[[ EXTRACTED ENTRIES open ]]

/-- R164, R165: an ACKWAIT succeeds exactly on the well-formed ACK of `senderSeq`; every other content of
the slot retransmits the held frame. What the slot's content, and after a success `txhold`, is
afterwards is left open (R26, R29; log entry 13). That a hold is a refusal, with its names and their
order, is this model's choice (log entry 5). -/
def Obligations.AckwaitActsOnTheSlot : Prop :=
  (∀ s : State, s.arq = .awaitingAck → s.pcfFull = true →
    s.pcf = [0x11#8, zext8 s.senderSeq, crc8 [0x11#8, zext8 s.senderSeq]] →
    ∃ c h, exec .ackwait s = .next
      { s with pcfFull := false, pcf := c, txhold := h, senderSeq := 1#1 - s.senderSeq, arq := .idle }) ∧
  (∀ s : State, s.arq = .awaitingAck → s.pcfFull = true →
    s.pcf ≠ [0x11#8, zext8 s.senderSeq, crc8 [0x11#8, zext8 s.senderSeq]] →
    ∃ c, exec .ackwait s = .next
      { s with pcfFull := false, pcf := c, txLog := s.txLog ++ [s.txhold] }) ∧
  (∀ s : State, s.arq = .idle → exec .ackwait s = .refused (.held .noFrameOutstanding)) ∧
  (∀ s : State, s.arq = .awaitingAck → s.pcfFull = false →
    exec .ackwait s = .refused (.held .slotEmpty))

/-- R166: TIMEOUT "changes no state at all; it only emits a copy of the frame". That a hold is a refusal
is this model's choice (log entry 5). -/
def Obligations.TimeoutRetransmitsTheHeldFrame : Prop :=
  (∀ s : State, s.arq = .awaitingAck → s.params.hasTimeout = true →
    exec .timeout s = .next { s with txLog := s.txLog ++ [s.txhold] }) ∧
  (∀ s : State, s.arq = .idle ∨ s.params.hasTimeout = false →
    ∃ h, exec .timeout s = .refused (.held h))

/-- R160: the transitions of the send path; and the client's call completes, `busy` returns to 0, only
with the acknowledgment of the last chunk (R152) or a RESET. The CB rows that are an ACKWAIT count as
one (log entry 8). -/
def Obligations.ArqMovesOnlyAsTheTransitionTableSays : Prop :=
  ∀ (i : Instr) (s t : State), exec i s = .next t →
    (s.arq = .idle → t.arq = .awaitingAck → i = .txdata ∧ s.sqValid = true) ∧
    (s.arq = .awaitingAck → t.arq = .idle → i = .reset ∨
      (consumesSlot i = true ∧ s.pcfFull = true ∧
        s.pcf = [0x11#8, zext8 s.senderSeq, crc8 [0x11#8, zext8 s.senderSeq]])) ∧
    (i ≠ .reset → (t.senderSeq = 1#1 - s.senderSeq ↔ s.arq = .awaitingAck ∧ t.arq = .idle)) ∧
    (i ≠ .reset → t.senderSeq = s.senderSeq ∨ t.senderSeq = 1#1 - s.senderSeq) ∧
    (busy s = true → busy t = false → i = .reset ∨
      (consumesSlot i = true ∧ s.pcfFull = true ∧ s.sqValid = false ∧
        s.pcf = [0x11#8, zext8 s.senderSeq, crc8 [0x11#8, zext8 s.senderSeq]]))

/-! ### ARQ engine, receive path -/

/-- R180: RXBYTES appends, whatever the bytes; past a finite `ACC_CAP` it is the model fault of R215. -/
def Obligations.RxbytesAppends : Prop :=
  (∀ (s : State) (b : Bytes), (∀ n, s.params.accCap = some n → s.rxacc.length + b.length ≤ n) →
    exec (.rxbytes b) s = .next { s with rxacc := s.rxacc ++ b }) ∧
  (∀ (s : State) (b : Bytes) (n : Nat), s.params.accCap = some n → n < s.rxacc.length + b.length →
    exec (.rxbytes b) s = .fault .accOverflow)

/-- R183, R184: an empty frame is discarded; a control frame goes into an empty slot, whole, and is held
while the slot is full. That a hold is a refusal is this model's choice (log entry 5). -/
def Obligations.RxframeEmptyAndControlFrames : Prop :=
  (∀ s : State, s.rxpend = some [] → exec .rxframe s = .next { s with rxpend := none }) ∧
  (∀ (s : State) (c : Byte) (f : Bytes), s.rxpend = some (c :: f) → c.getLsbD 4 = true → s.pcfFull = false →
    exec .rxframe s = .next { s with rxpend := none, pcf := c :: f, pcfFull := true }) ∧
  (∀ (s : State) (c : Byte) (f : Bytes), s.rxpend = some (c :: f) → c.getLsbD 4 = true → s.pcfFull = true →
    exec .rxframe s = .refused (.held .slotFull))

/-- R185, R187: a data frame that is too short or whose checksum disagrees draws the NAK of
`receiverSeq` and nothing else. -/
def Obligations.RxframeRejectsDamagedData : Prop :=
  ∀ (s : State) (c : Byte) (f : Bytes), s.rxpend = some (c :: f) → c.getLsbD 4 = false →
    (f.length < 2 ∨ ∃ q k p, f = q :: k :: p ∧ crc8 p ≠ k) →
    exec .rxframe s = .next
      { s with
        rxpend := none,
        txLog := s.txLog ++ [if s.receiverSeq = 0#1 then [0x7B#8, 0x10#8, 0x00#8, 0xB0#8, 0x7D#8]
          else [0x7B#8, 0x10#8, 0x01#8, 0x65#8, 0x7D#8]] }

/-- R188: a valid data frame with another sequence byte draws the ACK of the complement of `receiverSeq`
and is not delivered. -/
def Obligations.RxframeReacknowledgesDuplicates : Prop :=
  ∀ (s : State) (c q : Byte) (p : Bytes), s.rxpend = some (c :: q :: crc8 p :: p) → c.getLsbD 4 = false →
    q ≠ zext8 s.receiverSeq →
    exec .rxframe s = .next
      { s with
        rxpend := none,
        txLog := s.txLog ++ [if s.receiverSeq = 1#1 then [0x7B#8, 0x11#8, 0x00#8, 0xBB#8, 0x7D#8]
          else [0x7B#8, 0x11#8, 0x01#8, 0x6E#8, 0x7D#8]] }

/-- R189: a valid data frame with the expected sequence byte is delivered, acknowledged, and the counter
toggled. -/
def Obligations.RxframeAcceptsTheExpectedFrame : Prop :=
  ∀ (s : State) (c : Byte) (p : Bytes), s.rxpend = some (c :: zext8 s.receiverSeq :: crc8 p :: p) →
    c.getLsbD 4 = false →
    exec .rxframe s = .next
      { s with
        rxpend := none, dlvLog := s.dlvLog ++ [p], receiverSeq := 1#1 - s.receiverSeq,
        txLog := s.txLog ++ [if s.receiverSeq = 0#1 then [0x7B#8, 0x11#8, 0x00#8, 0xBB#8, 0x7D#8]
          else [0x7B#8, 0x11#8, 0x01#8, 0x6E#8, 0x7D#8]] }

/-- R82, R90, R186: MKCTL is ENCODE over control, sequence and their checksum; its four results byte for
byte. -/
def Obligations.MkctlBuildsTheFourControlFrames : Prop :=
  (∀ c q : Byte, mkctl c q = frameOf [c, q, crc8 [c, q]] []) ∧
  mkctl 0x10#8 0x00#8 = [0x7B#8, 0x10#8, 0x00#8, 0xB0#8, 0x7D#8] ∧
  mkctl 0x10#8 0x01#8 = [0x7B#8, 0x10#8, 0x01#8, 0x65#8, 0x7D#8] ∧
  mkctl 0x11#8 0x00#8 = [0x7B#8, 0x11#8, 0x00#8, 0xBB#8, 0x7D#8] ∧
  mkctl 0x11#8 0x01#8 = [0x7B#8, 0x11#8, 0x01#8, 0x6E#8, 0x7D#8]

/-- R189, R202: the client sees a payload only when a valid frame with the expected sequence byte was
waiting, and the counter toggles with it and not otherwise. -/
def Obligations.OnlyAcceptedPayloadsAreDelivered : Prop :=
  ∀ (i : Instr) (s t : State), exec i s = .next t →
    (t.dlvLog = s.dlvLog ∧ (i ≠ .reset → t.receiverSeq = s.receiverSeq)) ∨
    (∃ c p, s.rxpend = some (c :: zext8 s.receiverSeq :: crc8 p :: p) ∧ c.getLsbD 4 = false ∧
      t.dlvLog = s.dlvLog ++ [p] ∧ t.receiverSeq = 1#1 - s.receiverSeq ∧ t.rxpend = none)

[[ EXTRACTED ENTRIES closed ]]

▶ _EXERCISE AIM_
All lines of the records above that carry the word "length" should be listed.

▶ _TASK OUTPUT_
  (∀ (s : State) (b : Bytes), (∀ n, s.params.accCap = some n → s.rxacc.length + b.length ≤ n) →
  (∀ (s : State) (b : Bytes) (n : Nat), s.params.accCap = some n → n < s.rxacc.length + b.length →
    (f.length < 2 ∨ ∃ q k p, f = q :: k :: p ∧ crc8 p ≠ k) →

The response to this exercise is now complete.